SMUD’s higher fixed charge has, however, not caused “as big a customer burden as current IOU rates without a fixed charge,” because SMUD’s overall rates are lower, said CEERT’s Smeloff, a former SMUD board member.
A higher fixed charge and a lower volumetric rate is critical to meeting California’s zero emission vehicle and beneficial electrification by 2030 targets, said the Joint IOU filing in justifying its $51 per month proposal. Moving more of the fixed cost burden to higher income customers would allow lower income households with lower fixed charges to invest in electric vehicles and appliances, the filing said.
But the bill savings from the high IGFC proposals, especially to low-income customers, “make only a small contribution” to the high upfront costs of electric appliances and vehicles, according to a Jan. 24 Solar Energy Industries Association filing. There is no proof the IGFC will accelerate electrification as effectively as rebates and time-of-use, or TOU, rates that reduce the off-peak price of electricity, it added.
Only “unreasonably high” IGFCs would lower volumetric charges enough to “significantly reduce” low-income customers’ bills, and they would likely cause a customer “revolt,” added CalSSA’s filing.
With a very high fixed charge, upper income customers “may buy solar and batteries and other technologies and defect” from utility service, TURN’s Freedman agreed.
Most stakeholders acknowledged that the real solution is being ignored and some have proposed alternatives.
The real solution
A real solution would shift the costs of public policy to the public, the state’s progressive tax base, stakeholders largely agreed, though that option is considered unrealistic because elected leaders generally reject proposed tax increases.
“If social policy costs are not paid through a progressive tax, there are nothing but bad, or second-best, choices,” Vote Solar’s Constantine and other stakeholders agreed.
“Social policy and climate change are causing gigantic waves of new costs,” said Matt Baker, who left his position as executve director of the Public Advocates Office, or CalAdvocates, to become a commissioner with the California Public Utilities Commission on March 5. “California’s February atmospheric rivers costs were at least $1 billion in power system damages and may reach $3 billion,” he added.
“There is not widespread agreement on how, but there is widespread agreement that many costs should not be imposed on electricity customers,” Baker continued.
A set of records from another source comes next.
-- ==== Sys2Proof/Proofs/State.lean ====
section
/-! PROOFS. What a step that answers can have been, one inversion lemma for each operation of the host port; from these, that
no step changes the Glyph Table (R25). Then what lies outside the window of a command (R41): no access reaches it, so no `DRAW`
does. -/
namespace Sys2Proof.Machine

/-! ### What an operation that answers has done -/

/-- A command that answers changes memory, as its transaction does, and the reply alone (R20, R66). -/
theorem exec_next {i : Instr} {s t : State} (h : exec i s = .next t) :
    ∃ r, t = { s with mem := (transaction (modelOrder i) i s).mem, reply := some r } := by
  rw [exec_eq] at h
  obtain ⟨-, rfl⟩ | ⟨b, -, rfl⟩ := conclude_next h
  · exact ⟨.done, rfl⟩
  · exact ⟨.respond b, rfl⟩

theorem exec_sameContext {i : Instr} {s t : State} (h : exec i s = .next t) : sameContext s t := by
  obtain ⟨r, rfl⟩ := exec_next h
  exact ⟨rfl, rfl, rfl, rfl⟩

theorem issue_next {d : Descriptor} {len : Nat} {s t : State} (h : issue d len s = .next t) :
    ∃ i, decode d = .ok i ∧ exec i { s with window := len } = .next t := by
  unfold issue at h
  split at h
  · next i hd => exact ⟨i, hd, h⟩
  · cases h

/-- Whatever every command keeps, a sequence of commands keeps. -/
theorem runCommands_keeps {P : State → Prop} (keep : ∀ i s t, exec i s = .next t → P s → P t)
    {is : List Instr} {s t : State} (h : runCommands is s = .next t) (hs : P s) : P t := by
  induction is generalizing s with
  | nil => cases h; exact hs
  | cons i is ih =>
    unfold runCommands at h
    split at h
    · next u hu => exact ih h (keep i s u hu hs)
    · cases h
    · cases h

theorem runCommands_rom {is : List Instr} {s t : State} (h : runCommands is s = .next t) : t.rom = s.rom :=
  runCommands_keeps (P := fun u => u.rom = s.rom) (fun _ _ _ hx hu => (exec_sameContext hx).1.trans hu) h rfl

/-- A burn that answers past validation has copied the frame, unless it is in place, and then run the label's commands in
the destination's window (R196 to R201). -/
theorem burnValidated_next {src dst : Window} {addr : Word} {a : BurnArgs} {s t : State}
    (h : burnValidated src dst addr a s = .next t) :
    ∃ commands m u, labelCommands s.cfg addr a.y a.x (label a.time) = .ok commands ∧
      (if src.base = dst.base then .ok s.mem else copyBytes src dst s.cfg.frameSize s.mem) = .ok m ∧
      runCommands commands { s with mem := m, window := dst.len } = .next u ∧ t = u.answer .success := by
  unfold burnValidated at h
  split at h
  · cases h
  · split at h
    · cases h
    · next commands hl =>
      split at h
      · cases h
      · next m hm =>
        split at h
        · next u hu => cases h; exact ⟨commands, m, u, hl, hm, hu, rfl⟩
        · cases h
        · cases h

/-- A burn that answers has stopped at a check with nothing but its status changed (R202), or has gone past validation. -/
theorem burn_next {a : BurnArgs} {s t : State} (h : burn a s = .next t) :
    (∃ st, t = s.answer st) ∨
    ∃ src dst : Word, a.src = some src ∧ a.dst = some dst ∧
      burnValidated { base := src.toNat, len := a.srcLen } { base := dst.toNat, len := a.dstLen } dst a s = .next t := by
  unfold burn at h
  split at h
  · next src dst hsrc hdst =>
    split at h
    · cases h; exact .inl ⟨_, rfl⟩
    · split at h
      · cases h; exact .inl ⟨_, rfl⟩
      · exact .inr ⟨src, dst, hsrc, hdst, h⟩
  · cases h; exact .inl ⟨_, rfl⟩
CalAdvocates is considering a lower off-peak TOU rate, more scrutiny of utility spending, working with cost-competitive third parties and low-interest bond measures to address costs, he said.
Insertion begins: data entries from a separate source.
-- ==== Sys2Proof/Machine/State.lean ====
section
/-!
DEFINITION. The state of the OMH-24S: one structure per block of 00_scope.md section 3, each holding the state that block owns,
plus the queue of waiting commands, the part's own timebase and the model's counter of free values. Plain data throughout.
`State.reset` is the part after the POWER start of a blank part whose backup domain has lost its validity mark.
-/
namespace Sys2Proof.Machine

/-- An identity made of a node and a serial: of a notice, a hire, a fault or a hold (00_scope.md, Identities). -/
structure Ident where
  node : Node
  serial : Serial
  deriving DecidableEq, Repr

/-! ### Named values, in the order of their defining lists (R184) -/

inductive Role where
  | station | van
  deriving DecidableEq, Repr

inductive SupplyState where
  | normal | saving | critical
  deriving DecidableEq, Repr

inductive StartState where
  | options | replay | listen | run
  deriving DecidableEq, Repr

inductive ResetCause where
  | power | line | restart
  deriving DecidableEq, Repr

inductive CardClass where
  | casual | member | dayPass | staff
  deriving DecidableEq, Repr

inductive HoldReason where
  | lost | payment | overdue | scheme
  deriving DecidableEq, Repr

inductive FaultKind where
  | brake | tyre | chain | light | lock | dockJam | postSilent | forcedRemoval | reported | supply
  deriving DecidableEq, Repr

/-- What a fault is about: a bike, a dock of this station, or the station (R109). -/
inductive Subject where
  | bike (b : Bike)
  | dock (d : Nat)
  | station
  deriving DecidableEq, Repr

inductive FaultState where
  | opened | collected | cleared
  deriving DecidableEq, Repr

inductive HireOutcome where
  | charged | falseStart | overdue | late
  deriving DecidableEq, Repr

inductive ClaimAction where
  | deliver | collect
  deriving DecidableEq, Repr

inductive ClaimOutcome where
  | granted | trimmed | refusedNoNeed | refusedFull | refusedNotAvailable
  deriving DecidableEq, Repr

inductive SessionOutcome where
  | opened | busy | notAvailable | noSession
  deriving DecidableEq, Repr

/-- GRANTED, then the refusals in the order of R130. -/
inductive TakeOutcome where
  | granted | refusedNoSession | refusedBusy | refusedEmpty | refusedSessionFull | refusedAllowance
  deriving DecidableEq, Repr

inductive Status where
  | ok | unknownRequest | badLength | badCheck | badValue | wrongRole | notReady | full | notFound | busy | vanFull
  deriving DecidableEq, Repr

/-- The attention causes by priority (R168). -/
inductive Cause where
  | supply | journal | settlement | fault | van | time | link
  deriving DecidableEq, Repr

inductive DockState where
  | empty | holding | releasing | faulted | offline | disabled
  deriving DecidableEq, Repr
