/-- The fields a body's bytes hold; none for an unknown kind, a code beyond its list or a flag other than 0 or 1. -/
def bodyFields (kind : Nat) (b : List Byte) : Option NoticeBody :=
  match kind with
  | 0 => (namedAt cardClasses b 8).map fun cls =>
      .hireOpen (identAt b 0) (fieldAt b 4 4) cls (fieldAt b 9 3) (fieldAt b 12 4) (fieldAt b 16 1)
  | 1 =>
      let hire := identAt b 8
      if hire.node = 0 then
        if hire.serial = 0 then some (.hireClose (fieldAt b 0 3) (fieldAt b 3 4) (fieldAt b 7 1) none) else none
      else some (.hireClose (fieldAt b 0 3) (fieldAt b 3 4) (fieldAt b 7 1) (some hire))
  | 2 => (namedAt hireOutcomes b 13).map fun o =>
      .hireSettled (identAt b 0) (fieldAt b 4 3) (fieldAt b 7 2) (fieldAt b 9 4) o
  | 3 => (namedAt holdReasons b 8).map fun r => .cardHold (identAt b 0) (fieldAt b 4 4) r
  | 4 => if fieldAt b 4 1 = 4 then some (.cardLift (fieldAt b 0 4) none)
      else (namedAt holdReasons b 4).map fun r => .cardLift (fieldAt b 0 4) (some r)
  | 5 => (namedAt faultKinds b 7).map fun k => .fault (identAt b 0) (fieldAt b 4 3) k (fieldAt b 8 1)
  | 6 => some (.faultClear (fieldAt b 0 3) (fieldAt b 3 4))
  | 7 => do
      let role ← namedAt roles b 0
      let supply ← namedAt supplyStates b 6
      let closed ← flagOf (fieldAt b 7 1)
      let quiet ← flagOf (fieldAt b 12 1)
      some (.beacon { role := role, time := fieldAt b 1 4, grade := fieldAt b 5 1, supply := supply, closed := closed,
                      available := fieldAt b 8 1, quarantined := fieldAt b 9 1, working := fieldAt b 10 1,
                      need := signedValue 1 (fieldAt b 11 1), quiet := quiet })
  | 8 => some (.quiet (fieldAt b 0 1))
  | 9 => some .resume
  | 10 => (namedAt claimActions b 1).map fun a => .claim (fieldAt b 0 1) a (fieldAt b 2 1) (fieldAt b 3 1)
  | 11 => (namedAt claimOutcomes b 1).map fun o => .claimAnswer (fieldAt b 0 1) o (fieldAt b 2 1)
  | 12 => some .sessionOpen
  | 13 => (namedAt sessionOutcomes b 0).map fun o => .sessionAnswer o (fieldAt b 1 1)
  | 14 => some (.takeRequest (fieldAt b 0 1) (fieldAt b 1 1))
  | 15 => (namedAt takeOutcomes b 1).map fun o => .takeAnswer (fieldAt b 0 1) o
  | 16 => (flagOf (fieldAt b 5 1)).map fun q =>
      .takeDone (fieldAt b 0 1) (fieldAt b 1 1) (if fieldAt b 2 3 = 0 then none else some (fieldAt b 2 3)) q
  | 17 => some (.deliveryNote (bikesAt b 1 (fieldAt b 0 1)))
  | 18 => some .sessionClose
  | 19 => some (.sessionSummary
      { allowanceAtOpen := fieldAt b 0 1, allowanceUsed := fieldAt b 1 1,
        collected := bikesAt b 5 (fieldAt b 2 1),
        delivered := bikesAt b (5 + 3 * fieldAt b 2 1) (fieldAt b 3 1),
        undelivered := bikesAt b (5 + 3 * (fieldAt b 2 1 + fieldAt b 3 1)) (fieldAt b 4 1) })
  | _ => none

/-- The scope of a kind (R18). -/
inductive Scope where
  | flooded | broadcast | addressed
  deriving DecidableEq, Repr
Reducing utilities’ return on equity and using new sources of and approaches to financing to reduce the capital needed for infrastructure projects will also reduce costs, TURN’s Freedman added.
There is no question that moving social costs to the tax base would help solve the high volumetric rates problem, but “it is also important to force the utilities to spend less money,” CalSSA’s Heavner agreed.
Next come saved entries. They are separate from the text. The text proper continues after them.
-- ==== Sys2Proof/Certificates/Slice0/Obligations.lean ====
section
/-!
DEFINITION. The statements for the provers. A statement about a command says what the command does, and what it leaves as it was,
by writing the next state as the old one with the changed fields named.
-/

open Sys2Proof Sys2Proof.Machine

/-! ### The queue of commands -/

/-- With a command at the front of the queue, a step is that command's effect on the state whose queue is the rest; on an empty queue the
part idles and a millisecond of its own timebase passes. The queue is the model's own, assumption log 11, and so is what an empty one
does, assumption log 1. -/
def Obligations.StepTakesFrontCommand : Prop :=
  ∀ s : State,
    (∀ (c : Instr) (rest : List Instr), s.pending = c :: rest → step s = exec c { s with pending := rest }) ∧
    (s.pending = [] → step s = .next { s with timebase := s.timebase + 1 })

/-! ### The kiosk link (Chapter 9) -/

/-- The whole frame of any well-formed request, sent in IDLE behind the first byte of a send, is taken, passes the tests of R164 when its
role and start state admit it, and is the request in progress with every field as the host wrote it. The part shifts out 0xFF while the
frame comes in, then the receipt TAKEN and fill. A held answer is discarded, and counted when no fetch has delivered it whole. That a
transfer is one command that carries every byte the host shifts in, and that the bytes shifted out stand in the state, are the model's
choices, assumption logs 45 and 44. -/
def Obligations.RequestFramesAreTakenAsWritten : Prop :=
  ∀ (s : State) (i : Instr) (r : Request) (clocked : List Byte),
    requestOfInstr i = some r → i.wf = true → s.inReset = false → s.kl.link = .idle → s.admission r = none →
      exec (.sendTransfer 0xC1 (BitVec.ofNat 8 r.code :: BitVec.ofNat 8 r.bytes.length :: (r.bytes ++ [r.check])) clocked) s =
        .next { s with kl := { s.kl with
          link := .working, inProgress := some r, held := none, delivered := false,
          shiftedOut := List.replicate (r.bytes.length + 4) 0xFF ++
            ([0xF0].take clocked.length ++ List.replicate (clocked.length - 1) 0xFF),
          unfetched := if s.kl.held.isSome ∧ s.kl.delivered = false then min 65535 (s.kl.unfetched + 1) else s.kl.unfetched } }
California should consider multiple limited changes, including TOU rates and electrification rebates, “and implement them in a way that is not too disruptive,” RAP’s LeBel said.
But what is really needed is “a way to pay for climate and public policy costs without crushing burdens on low- and middle-income families and making electrification unaffordable,” UC Berkeley’s Borenstein, the IGFC concept’s originator, recently said in response to AB 1999. And progress is still possible on IGFCs “because of outrage at a volumetric price that will keep rising if nothing is done,” he added.
Correction: The graphic comparing residential fixed charge proposals was incorrectly attributed in a previous version of this story. It was produced by The Utility Reform Network.